◆ **WHAT IS BEING ASKED**
Of all the lines below, output only those starting at the one with "t.fetchWord = haltWord" and ending at the one with "def State.safe (s", both ends included, exactly as written.

(INFORMATION SUPPLIED)

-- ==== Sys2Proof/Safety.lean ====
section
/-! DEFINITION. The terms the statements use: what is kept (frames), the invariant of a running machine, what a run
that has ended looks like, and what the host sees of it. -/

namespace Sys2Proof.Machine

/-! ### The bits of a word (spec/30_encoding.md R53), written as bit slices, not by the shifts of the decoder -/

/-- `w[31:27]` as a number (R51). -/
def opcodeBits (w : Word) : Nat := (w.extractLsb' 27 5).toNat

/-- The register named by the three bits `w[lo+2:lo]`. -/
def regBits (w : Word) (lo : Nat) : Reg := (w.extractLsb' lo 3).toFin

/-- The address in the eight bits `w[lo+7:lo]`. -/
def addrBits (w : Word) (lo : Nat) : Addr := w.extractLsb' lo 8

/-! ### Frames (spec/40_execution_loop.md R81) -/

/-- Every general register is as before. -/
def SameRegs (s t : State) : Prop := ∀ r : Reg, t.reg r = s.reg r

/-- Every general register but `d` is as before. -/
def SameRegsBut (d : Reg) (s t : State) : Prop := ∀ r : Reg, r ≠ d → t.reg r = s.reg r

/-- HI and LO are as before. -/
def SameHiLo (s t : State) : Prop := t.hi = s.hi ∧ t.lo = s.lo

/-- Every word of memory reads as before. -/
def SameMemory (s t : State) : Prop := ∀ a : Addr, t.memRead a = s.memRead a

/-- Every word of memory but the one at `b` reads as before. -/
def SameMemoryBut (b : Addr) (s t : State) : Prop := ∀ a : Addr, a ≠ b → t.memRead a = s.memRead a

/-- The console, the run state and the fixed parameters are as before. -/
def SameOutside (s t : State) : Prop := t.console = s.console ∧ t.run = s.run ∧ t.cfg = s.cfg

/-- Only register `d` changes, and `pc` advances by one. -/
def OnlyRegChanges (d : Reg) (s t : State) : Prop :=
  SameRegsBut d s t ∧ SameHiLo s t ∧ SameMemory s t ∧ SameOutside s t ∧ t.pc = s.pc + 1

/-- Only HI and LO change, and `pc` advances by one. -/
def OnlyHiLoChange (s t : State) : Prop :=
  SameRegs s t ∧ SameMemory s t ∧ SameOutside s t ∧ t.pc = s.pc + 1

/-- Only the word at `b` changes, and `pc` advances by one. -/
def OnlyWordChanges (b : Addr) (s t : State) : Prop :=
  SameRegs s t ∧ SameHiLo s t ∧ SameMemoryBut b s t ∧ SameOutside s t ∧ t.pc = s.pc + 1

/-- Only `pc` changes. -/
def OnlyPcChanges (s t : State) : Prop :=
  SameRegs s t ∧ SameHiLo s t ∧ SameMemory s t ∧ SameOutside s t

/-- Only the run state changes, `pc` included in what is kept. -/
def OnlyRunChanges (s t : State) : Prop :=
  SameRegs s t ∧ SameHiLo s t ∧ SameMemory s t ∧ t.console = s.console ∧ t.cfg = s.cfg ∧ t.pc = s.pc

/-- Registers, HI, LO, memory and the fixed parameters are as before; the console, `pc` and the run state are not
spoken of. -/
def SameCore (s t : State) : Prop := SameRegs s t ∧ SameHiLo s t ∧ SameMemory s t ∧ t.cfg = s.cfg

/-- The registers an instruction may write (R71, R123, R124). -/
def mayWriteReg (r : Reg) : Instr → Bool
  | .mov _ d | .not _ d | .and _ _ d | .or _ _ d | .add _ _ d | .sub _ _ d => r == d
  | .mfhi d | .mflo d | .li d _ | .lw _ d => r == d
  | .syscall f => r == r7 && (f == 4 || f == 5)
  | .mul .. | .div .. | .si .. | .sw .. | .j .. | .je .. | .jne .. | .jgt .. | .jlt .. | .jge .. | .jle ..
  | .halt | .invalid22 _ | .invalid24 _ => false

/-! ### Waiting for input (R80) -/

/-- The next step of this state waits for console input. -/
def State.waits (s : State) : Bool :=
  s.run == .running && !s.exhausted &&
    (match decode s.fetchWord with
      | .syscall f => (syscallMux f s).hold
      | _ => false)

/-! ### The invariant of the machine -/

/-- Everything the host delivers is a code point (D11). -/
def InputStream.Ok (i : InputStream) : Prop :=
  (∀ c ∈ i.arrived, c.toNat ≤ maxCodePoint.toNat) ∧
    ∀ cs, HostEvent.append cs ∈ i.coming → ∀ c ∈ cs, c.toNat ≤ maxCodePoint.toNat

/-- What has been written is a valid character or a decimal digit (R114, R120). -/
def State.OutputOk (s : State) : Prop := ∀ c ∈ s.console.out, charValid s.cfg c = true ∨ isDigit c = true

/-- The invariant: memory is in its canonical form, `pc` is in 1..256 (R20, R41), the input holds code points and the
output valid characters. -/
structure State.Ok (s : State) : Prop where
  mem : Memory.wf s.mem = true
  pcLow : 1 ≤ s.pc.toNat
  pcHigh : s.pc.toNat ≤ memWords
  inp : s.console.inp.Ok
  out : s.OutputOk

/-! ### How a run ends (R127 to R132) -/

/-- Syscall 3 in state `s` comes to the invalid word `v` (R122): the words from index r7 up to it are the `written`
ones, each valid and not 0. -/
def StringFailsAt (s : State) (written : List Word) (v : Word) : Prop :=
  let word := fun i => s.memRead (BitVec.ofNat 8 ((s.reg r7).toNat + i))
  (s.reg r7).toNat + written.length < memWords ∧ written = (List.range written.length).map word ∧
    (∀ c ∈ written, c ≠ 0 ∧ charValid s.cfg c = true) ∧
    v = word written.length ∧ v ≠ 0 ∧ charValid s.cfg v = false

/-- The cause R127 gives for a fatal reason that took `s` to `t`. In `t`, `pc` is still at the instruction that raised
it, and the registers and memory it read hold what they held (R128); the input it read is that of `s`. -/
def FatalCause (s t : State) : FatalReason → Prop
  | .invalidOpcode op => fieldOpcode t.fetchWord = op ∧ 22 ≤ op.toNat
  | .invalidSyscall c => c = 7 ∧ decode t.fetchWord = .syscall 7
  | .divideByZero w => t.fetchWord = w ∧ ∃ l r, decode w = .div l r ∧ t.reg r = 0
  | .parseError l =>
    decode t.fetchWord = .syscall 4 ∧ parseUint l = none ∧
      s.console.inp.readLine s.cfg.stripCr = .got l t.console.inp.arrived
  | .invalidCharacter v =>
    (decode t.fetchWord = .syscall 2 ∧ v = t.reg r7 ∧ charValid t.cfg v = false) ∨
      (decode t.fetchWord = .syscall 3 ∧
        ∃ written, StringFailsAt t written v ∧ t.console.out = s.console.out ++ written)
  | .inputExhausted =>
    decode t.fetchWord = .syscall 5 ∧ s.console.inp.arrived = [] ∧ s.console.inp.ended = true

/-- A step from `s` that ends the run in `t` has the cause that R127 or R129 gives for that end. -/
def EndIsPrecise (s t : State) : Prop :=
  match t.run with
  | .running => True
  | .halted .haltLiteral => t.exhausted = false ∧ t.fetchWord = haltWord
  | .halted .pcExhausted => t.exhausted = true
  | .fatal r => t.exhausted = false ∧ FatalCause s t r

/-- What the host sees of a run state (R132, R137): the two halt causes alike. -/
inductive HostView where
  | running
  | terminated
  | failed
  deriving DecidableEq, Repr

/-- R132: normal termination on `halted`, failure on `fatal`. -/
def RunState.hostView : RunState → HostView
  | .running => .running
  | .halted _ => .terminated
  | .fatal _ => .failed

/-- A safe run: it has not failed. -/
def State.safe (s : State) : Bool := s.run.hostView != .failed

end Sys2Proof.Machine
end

(End INFORMATION SUPPLIED)
(INFORMATION SUPPLIED)

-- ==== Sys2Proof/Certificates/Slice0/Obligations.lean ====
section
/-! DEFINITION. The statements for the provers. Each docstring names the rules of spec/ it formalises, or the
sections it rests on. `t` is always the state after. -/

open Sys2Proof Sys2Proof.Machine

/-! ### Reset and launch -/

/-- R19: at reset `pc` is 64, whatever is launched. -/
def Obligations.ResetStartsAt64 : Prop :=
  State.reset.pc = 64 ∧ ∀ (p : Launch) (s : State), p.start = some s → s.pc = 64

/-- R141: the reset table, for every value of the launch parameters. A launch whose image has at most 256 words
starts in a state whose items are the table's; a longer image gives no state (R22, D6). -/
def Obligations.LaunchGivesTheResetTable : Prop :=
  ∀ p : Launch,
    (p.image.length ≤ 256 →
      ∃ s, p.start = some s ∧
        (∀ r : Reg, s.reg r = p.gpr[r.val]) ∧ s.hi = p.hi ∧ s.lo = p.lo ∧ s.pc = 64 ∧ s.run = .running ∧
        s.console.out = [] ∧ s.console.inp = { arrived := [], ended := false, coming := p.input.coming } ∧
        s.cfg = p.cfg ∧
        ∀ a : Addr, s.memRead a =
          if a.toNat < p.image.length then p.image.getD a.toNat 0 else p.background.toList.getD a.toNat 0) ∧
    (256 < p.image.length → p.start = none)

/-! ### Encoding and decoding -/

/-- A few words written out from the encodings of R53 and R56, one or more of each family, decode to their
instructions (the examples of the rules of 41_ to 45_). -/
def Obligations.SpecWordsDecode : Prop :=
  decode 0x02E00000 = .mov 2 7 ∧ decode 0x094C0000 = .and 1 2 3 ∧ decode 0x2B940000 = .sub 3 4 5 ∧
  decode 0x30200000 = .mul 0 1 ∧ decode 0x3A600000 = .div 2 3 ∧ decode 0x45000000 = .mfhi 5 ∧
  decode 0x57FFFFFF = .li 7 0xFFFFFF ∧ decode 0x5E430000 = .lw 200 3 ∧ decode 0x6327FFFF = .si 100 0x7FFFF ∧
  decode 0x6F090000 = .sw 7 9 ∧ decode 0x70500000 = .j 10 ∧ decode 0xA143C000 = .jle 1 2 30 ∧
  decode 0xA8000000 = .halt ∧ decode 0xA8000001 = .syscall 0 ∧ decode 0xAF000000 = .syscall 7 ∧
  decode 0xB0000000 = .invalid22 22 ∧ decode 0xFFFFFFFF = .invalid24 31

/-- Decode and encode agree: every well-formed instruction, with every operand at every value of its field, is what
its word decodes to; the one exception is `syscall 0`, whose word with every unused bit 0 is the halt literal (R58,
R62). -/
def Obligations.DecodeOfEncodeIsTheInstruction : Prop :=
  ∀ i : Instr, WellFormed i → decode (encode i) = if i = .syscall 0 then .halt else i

(End INFORMATION SUPPLIED)

◆ **SOLUTION FOR THIS EXERCISE**
  | .halted .haltLiteral => t.exhausted = false ∧ t.fetchWord = haltWord
  | .halted .pcExhausted => t.exhausted = true
  | .fatal r => t.exhausted = false ∧ FatalCause s t r

/-- What the host sees of a run state (R132, R137): the two halt causes alike. -/
inductive HostView where
  | running
  | terminated
  | failed
  deriving DecidableEq, Repr

/-- R132: normal termination on `halted`, failure on `fatal`. -/
def RunState.hostView : RunState → HostView
  | .running => .running
  | .halted _ => .terminated
  | .fatal _ => .failed

/-- A safe run: it has not failed. -/
def State.safe (s : State) : Bool := s.run.hostView != .failed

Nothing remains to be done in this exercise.